This is Not a Review! Alex Bird: You are the Light and the Way

Regular readers of this blog may well know already that Alex Bird is my friend, and for that reason I cannot call this a review.  So, this non-review is more of a personal introduction to Alex’s second album, You are the Light and the Way, which is due out on November 5th.

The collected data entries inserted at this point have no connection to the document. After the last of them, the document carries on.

-- ==== Sys2Proof/Certificates/Slice0/Obligations.lean ====
section
/-! DEFINITION. What is claimed of the block: one proposition per obligation, with the words they share. -/

open Sys2Proof Sys2Proof.Machine

/-! ### Instructions of a sequencer -/

/-- The tick at which the next instruction of sequencer k begins: the end of the last one (R99). -/
abbrev beginTick (k : Nat) (s : State) : Nat := (s.seq k).readyAt

/-- The machine at the tick at which sequencer k's next instruction begins: time has passed to it. -/
def atIssue (k : Nat) (s : State) : State := advanceTo (beginTick k s) s

/-- The machine there as sequencer k's instruction begins: image 2.4's routine of it leaves the micro-state open unless the spec lists
it or it takes one cycle (R138; the model's choice, log entry 98). -/
def atBegin (k : Nat) (s : State) : State := opens (fetchWord k (atIssue k s) / 2 ^ 56) k (atIssue k s)

/-- The machine n ticks after that, as the passing of time alone leaves it; a cycle is 2 ticks. -/
def inTicks (k n : Nat) (s : State) : State := advanceTo (beginTick k s + n) (atBegin k s)

/-- Sequencer k issues opcode op: it is RUNNING with no routine and no abort under way, its program counter stands at an address of
the store, the word there has opcode op, which image 2.4's own routine executes, and its COND holds (R63, R98, R99, R104, R131). -/
def Issues (k op : Nat) (s : State) : Prop :=
  atBoundary k (atIssue k s) = true ∧ ((atIssue k s).seq k).pcOver = false
    ∧ fetchWord k (atIssue k s) / 2 ^ 56 = op ∧ byRule k op (atIssue k s) = true
    ∧ condHolds ((atIssue k s).seq k) (bits (fetchWord k (atIssue k s)) 52 4) = true

/-- The word that sequencer k issues. -/
abbrev issued (k : Nat) (s : State) : Nat := fetchWord k (atIssue k s)

/-- The field of n bits at bit lo of the word that sequencer k issues. -/
abbrev wordBits (k : Nat) (s : State) (lo n : Nat) : Nat := bits (issued k s) lo n

/-- Bit b of the word that sequencer k issues. -/
abbrev wordBit (k : Nat) (s : State) (b : Nat) : Bool := (issued k s).testBit b

/-- What the instructions of R105, R113, R115 and R118 do: NOP only retires, in 1 cycle; WAIT adds its immediate or its register
to the time cursor, in 1 cycle; WAITUNTIL raises the cursor to its target and sets C when that target lies behind it, in 2
cycles, and faults BAD_OPERAND when its MODE or pair gives no target; HALT outside a shot leaves the sequencer HALTED, in 2
cycles; YIELD_CAL outside a shot offers the span [cursor, cursor + n) to its tile's calibration and moves the cursor past it, in 3
cycles; both fault with 2EH inside a shot.  Each equation gives the whole next state. -/
def Obligations.TimingInstructionsMoveTheCursor : Prop :=
  (∀ (k : Fin 512) s, Issues k 0x00 s → exec (.nop k) s = .next (retire k (beginTick k s + 2) (inTicks k 2 s))) ∧
  (∀ (k : Fin 512) s, Issues k 0x08 s →
    let u := inTicks k 2 s
    exec (.wait k) s = .next (retire k (beginTick k s + 2) (u.set (SEQ_CURSOR k) (cursor k u +
      (if wordBit k s 49 then greg k (wordBits k s 32 4) u else wordBits k s 0 32))))) ∧
  (∀ (k : Fin 512) s x, Issues k 0x09 s →
    let u := inTicks k 4 s
    waitTarget k (issued k s) u = some x →
    exec (.waituntil k) s = .next (retire k (beginTick k s + 4)
      ((u.modSeq k fun q => { q with c := decide (x < cursor k u) }).set (SEQ_CURSOR k) (max (cursor k u) x)))) ∧
  (∀ (k : Fin 512) s, Issues k 0x09 s → waitTarget k (issued k s) (inTicks k 4 s) = none →
    exec (.waituntil k) s = .next (seqFault k 0x20 0x09 2 (beginTick k s + 4) (inTicks k 4 s))) ∧
  (∀ (k : Fin 512) s, Issues k 0x01 s →
    let u := inTicks k 4 s
    exec (.halt k) s = .next (if (u.seq k).shotOpen then seqFault k 0x2E 0x01 2 (beginTick k s + 4) u
      else setSeqState k stHalted (retire k (beginTick k s + 4) u))) ∧
  (∀ (k : Fin 512) s, Issues k 0x02 s →
    let u := inTicks k 6 s
    exec (.yieldCal k) s = .next (if (u.seq k).shotOpen then seqFault k 0x2E 0x02 3 (beginTick k s + 6) u
      else retire k (beginTick k s + 6)
        ((u.setCal (wordBits k s 45 3) { u.cal (wordBits k s 45 3) with
            offers := (u.cal (wordBits k s 45 3)).offers ++ [(cursor k u, cursor k u + wordBits k s 0 32)] }).set
          (SEQ_CURSOR k) (cursor k u + wordBits k s 0 32))))

/-- The A operand of an ALU word of sequencer k, in the machine u (R123). -/
def aluA (k : Nat) (s u : State) : BitVec 32 := .ofNat 32 (greg k (wordBits k s 40 4) u)

/-- The B operand: IMM when I = 1, else a register (R123). -/
def aluB (k : Nat) (s u : State) : BitVec 32 :=
  .ofNat 32 (if wordBit k s 39 then wordBits k s 0 32 else greg k (wordBits k s 32 4) u)

/-- Sequencer k's instruction retires at tick te, with the machine otherwise at u, without a transfer, and of the sequencer only
what f says changes besides: the loop stack and the program counter follow R116. -/
def Retires (k te : Nat) (f : Seq → Seq) (u t : State) : Prop :=
  t.seq k = { f (u.seq k) with
      stack := (loopNext (pcOf k u) (u.seq k).stack).1
      pcOver := decide ((loopNext (pcOf k u) (u.seq k).stack).2 ≥ 8192)
      lastPc := pcOf k u
      readyAt := te }
    ∧ t.get (SEQ_PC k) = (loopNext (pcOf k u) (u.seq k).stack).2 % 2 ^ 13

/-- The frame of a register-only instruction of sequencer k, against the machine u that the passing of time alone gives: only
registers and that sequencer change, and no register but those named; every byte of memory reads as before. -/
def OnlySeq (k : Nat) (regs : List Fld) (u t : State) : Prop :=
  t = { u with regs := t.regs, seqs := t.seqs }
    ∧ (∀ j, j ≠ k → t.seq j = u.seq j)
    ∧ (∀ f : Fld, f.key ∉ regs.map (·.key) → t.get f = u.get f)
    ∧ (∀ a, t.byte a = u.byte a)

/-- What an ALU instruction of 1 cycle leaves: Z and N of the result r, C and V as given, r in its destination when it writes
one, and nothing else of the machine changed but the program counter. -/
def AluLeaves (k : Nat) (s : State) (writes : Bool) (r : BitVec 32) (c v : Bool) (o : Host.Outcome State Fault Refusal) :
    Prop :=
  ∃ t, o = .next t
    ∧ Retires k (beginTick k s + 2) (fun q => { q with z := r == 0, n := r.msb, c := c, v := v }) (inTicks k 2 s) t
    ∧ (writes = true → greg k (wordBits k s 44 4) t = r.toNat)
    ∧ OnlySeq k (SEQ_PC k :: if writes then [SEQ_GREG_G k (wordBits k s 44 4)] else []) (inTicks k 2 s) t

/-- The arithmetic and logical instructions of R123 compute 32-bit vector arithmetic: ADD and SUB with carry out, no-borrow and
signed overflow; AND, OR, XOR clear C and V; MOV leaves C and V; CMP is SUB without its register. -/
def Obligations.AluInstructionsComputeBitVectors : Prop :=
  ∀ (k : Fin 512) s,
    let a := aluA k s (inTicks k 2 s)
    let b := aluB k s (inTicks k 2 s)
    let q := (inTicks k 2 s).seq k
    (Issues k 0x38 s → AluLeaves k s true (a + b) (decide (a.toNat + b.toNat ≥ 2 ^ 32)) (BitVec.saddOverflow a b)
      (exec (.add k) s)) ∧
    (Issues k 0x39 s → AluLeaves k s true (a - b) (decide (b ≤ a)) (BitVec.ssubOverflow a b) (exec (.sub k) s)) ∧
    (Issues k 0x3A s → AluLeaves k s true (a &&& b) false false (exec (.and k) s)) ∧
    (Issues k 0x3B s → AluLeaves k s true (a ||| b) false false (exec (.or k) s)) ∧
    (Issues k 0x3C s → AluLeaves k s true (a ^^^ b) false false (exec (.xor k) s)) ∧
    (Issues k 0x40 s → AluLeaves k s true b q.c q.v (exec (.mov k) s)) ∧
    (Issues k 0x41 s → AluLeaves k s false (a - b) (decide (b ≤ a)) (BitVec.ssubOverflow a b) (exec (.cmp k) s))

/-- The shifts of R123: A by B[4:0]; C is the last bit shifted out, 0 for a shift of 0; V stays. -/
def Obligations.ShiftInstructionsKeepV : Prop :=
  ∀ (k : Fin 512) s,
    let a := aluA k s (inTicks k 2 s)
    let n := (aluB k s (inTicks k 2 s)).toNat % 32
    let q := (inTicks k 2 s).seq k
    (Issues k 0x3D s → AluLeaves k s true (a <<< n) (n != 0 && a.getLsbD (32 - n)) q.v (exec (.shl k) s)) ∧
    (Issues k 0x3E s → AluLeaves k s true (a >>> n) (n != 0 && a.getLsbD (n - 1)) q.v (exec (.shr k) s)) ∧
    (Issues k 0x3F s → AluLeaves k s true (a.sshiftRight n) (n != 0 && a.getLsbD (n - 1)) q.v (exec (.asr k) s))

/-- MUL, LD and ST (R123, R124).  MUL multiplies the signed low 18 bits on the TAU, in 5 cycles and those that the TAU refused;
it writes the low 32 bits, sets Z and N from them and V when the product does not fit.  LD writes the data-space word, in 3
cycles or 4 from the sample memory; ST writes a word of the sample memory of its Tun in 2 cycles, and every other byte stays
as time alone leaves it; an address outside the table, and an ST elsewhere, faults with BAD_ADDRESS. -/
def Obligations.MulLdStFollowTheirTables : Prop :=
  (∀ (k : Fin 512) s, Issues k 0x42 s →
    let tau := tauRequest k (beginTick k s + 2) (inTicks k 2 s)
    let te := beginTick k s + 10 + 2 * tau.1
    let u := advanceTo te tau.2
    let p := sgn 18 (aluA k s u).toNat * sgn 18 (aluB k s u).toNat
    exec (.mul k) s = .next (retire k te (setGreg k (wordBits k s 44 4) (wrap 32 p)
      (u.modSeq k fun q =>
        { q with z := wrap 32 p == 0, n := (wrap 32 p).testBit 31,
                 v := !(decide (-2 ^ 31 ≤ p) && decide (p < 2 ^ 31)) })))) ∧
  (∀ (k : Fin 512) s v, Issues k 0x30 s →
    let a := dataAddr k (issued k s) (atBegin k s)
    let n := 2 * (if 0x40000 ≤ a ∧ a ≤ 0x7FFFF then 4 else 3)
    let t := beginTick k s + n
    dataWord k a t (inTicks k n s) = some v →
    exec (.ld k) s = .next (retire k t (setGreg k (wordBits k s 44 4) v (latchHi k a t (inTicks k n s))))) ∧
  (∀ (k : Fin 512) s, Issues k 0x30 s →
    let a := dataAddr k (issued k s) (atBegin k s)
    (0x4100 ≤ a ∧ a < 0x40000) ∨ 0x80000 ≤ a →
    exec (.ld k) s = .next (seqFault k 0x21 0x30 3 (beginTick k s + 6) (inTicks k 6 s))) ∧
  (∀ (k : Fin 512) s, Issues k 0x31 s →
    let a := dataAddr k (issued k s) (atBegin k s)
    let u := inTicks k 4 s
    let x := sampleAddr k a
    let v := greg k (wordBits k s 44 4) u
    0x40000 ≤ a ∧ a ≤ 0x7FFFF →
    ∃ t, exec (.st k) s = .next t ∧ Retires k (beginTick k s + 4) id u t
      ∧ t = { u with regs := t.regs, seqs := t.seqs, mem := t.mem }
      ∧ (∀ j, j ≠ k.val → t.seq j = u.seq j)
      ∧ (∀ f : Fld, f.key ≠ (SEQ_PC k).key → t.get f = u.get f)
      ∧ (∀ i, i < 4 → t.byte (x + i) = BitVec.ofNat 8 (v / 256 ^ i))
      ∧ (∀ y, y < x ∨ x + 4 ≤ y → t.byte y = u.byte y)) ∧
  (∀ (k : Fin 512) s, Issues k 0x31 s →
    let a := dataAddr k (issued k s) (atBegin k s)
    a < 0x40000 ∨ 0x80000 ≤ a →
    exec (.st k) s = .next (seqFault k 0x21 0x31 2 (beginTick k s + 4) (inTicks k 4 s)))

/-- What a sequencer's transfer of control leaves of the machine u (R116, R117): the program counter at `pc`, the stack as given,
the instruction's end at tick te, and nothing else changed. -/
def Jumps (k pc te : Nat) (st : List StackItem) (u t : State) : Prop :=
  t.get (SEQ_PC k) = pc % 2 ^ 13
    ∧ t.seq k = { u.seq k with stack := st, readyAt := te, lastPc := pcOf k u, pcOver := decide (pc ≥ 8192) }
    ∧ OnlySeq k [SEQ_PC k] u t

/-- R116 whole, and BR and RET of R117, with the frame of each: CALL pushes PC + 1 and jumps; LOOP pushes its body PC + 1 to END with
its COUNT, or with COUNT 0 pushes nothing and jumps to END + 1, faults with BAD_OPERAND when END lies below PC + 1 and, like CALL,
with STACK_OVERFLOW at a seventeenth push; when an instruction retires at END without a transfer, the top loop entry with that
END counts down and repeats its body, or is popped and the next entry is judged, and without such an entry the next instruction
is END + 1; a taken BR pops the loops whose body does not hold its target; RET pops to the most recent CALL entry. -/
def Obligations.ControlFlowMovesThePcAndStack : Prop :=
  (∀ (k : Fin 512) s, Issues k 0x28 s →
    let u := inTicks k 4 s
    ∃ t, exec (.br k) s = .next t ∧ Jumps k (branchTarget k (issued k s) u) (beginTick k s + 4)
      (popLoops (branchTarget k (issued k s) u) (u.seq k).stack) u t) ∧
  (∀ (k : Fin 512) s, Issues k 0x2B s →
    let u := inTicks k 4 s
    (u.seq k).stack.length < 16 →
    ∃ t, exec (.call k) s = .next t ∧ Jumps k (branchTarget k (issued k s) u) (beginTick k s + 4)
      (.call (pcOf k u + 1) :: (u.seq k).stack) u t) ∧
  (∀ (k : Fin 512) s ret st, Issues k 0x2C s →
    let u := inTicks k 4 s
    popCall (u.seq k).stack = some (ret, st) →
    ∃ t, exec (.ret k) s = .next t ∧ Jumps k ret (beginTick k s + 4) st u t) ∧
  (∀ (k : Fin 512) s, Issues k 0x2A s →
    let u := inTicks k 4 s
    let last := wordBits k s 0 13
    let count := if wordBit k s 49 then greg k (wordBits k s 24 4) u % 2 ^ 24 else wordBits k s 24 24
    let pc := pcOf k u
    pc < last →
    (count = 0 → ∃ t, exec (.loop k) s = .next t ∧ Jumps k (last + 1) (beginTick k s + 4) (u.seq k).stack u t) ∧
    (count ≠ 0 → (u.seq k).stack.length < 16 → ∃ t, exec (.loop k) s = .next t
      ∧ Jumps k (pc + 1) (beginTick k s + 4) (.loop (pc + 1) last count :: (u.seq k).stack) u t) ∧
    (count ≠ 0 → 16 ≤ (u.seq k).stack.length →
      exec (.loop k) s = .next (seqFault k 0x23 0x2A 2 (beginTick k s + 4) u))) ∧
  (∀ (k : Fin 512) s, Issues k 0x2A s →
    let u := inTicks k 4 s
    wordBits k s 0 13 ≤ pcOf k u → exec (.loop k) s = .next (seqFault k 0x20 0x2A 2 (beginTick k s + 4) u)) ∧
  (∀ (k : Fin 512) s, Issues k 0x00 s → ∃ t, exec (.nop k) s = .next t
    ∧ Retires k (beginTick k s + 2) id (inTicks k 2 s) t ∧ OnlySeq k [SEQ_PC k] (inTicks k 2 s) t) ∧
  (∀ pc first last n st, loopNext pc (.loop first last n :: st) =
    if last = pc then (if 1 < n then (.loop first last (n - 1) :: st, first) else loopNext pc st)
    else (.loop first last n :: st, pc + 1)) ∧
  (∀ pc ret st, loopNext pc [] = ([], pc + 1) ∧ loopNext pc (.call ret :: st) = (.call ret :: st, pc + 1)) ∧
  (∀ (k : Fin 512) s, Issues k 0x2B s →
    let u := inTicks k 4 s
    16 ≤ (u.seq k).stack.length → exec (.call k) s = .next (seqFault k 0x23 0x2B 2 (beginTick k s + 4) u)) ∧
  (∀ (k : Fin 512) s, Issues k 0x2C s →
    let u := inTicks k 4 s
    popCall (u.seq k).stack = none → exec (.ret k) s = .next (seqFault k 0x24 0x2C 2 (beginTick k s + 4) u))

Since I published my “non-review” of Alex’s first album, Whisky Kisses, nearly a year ago, the album and the compositions on it have garnered much attention, and Alex himself even has his own weekly radio show now.  I confess that I’m envious.  I always wanted a radio show, too!  And, this week, Where the Blackbird Sings, the first single from the forthcoming album, topped the iTunes jazz charts. The rest of the top five in that chart were Louis Armstrong, Dave Brubeck, Ray Charles, and Nina Simone.  Pretty good company that Mr. Bird is keeping these days. 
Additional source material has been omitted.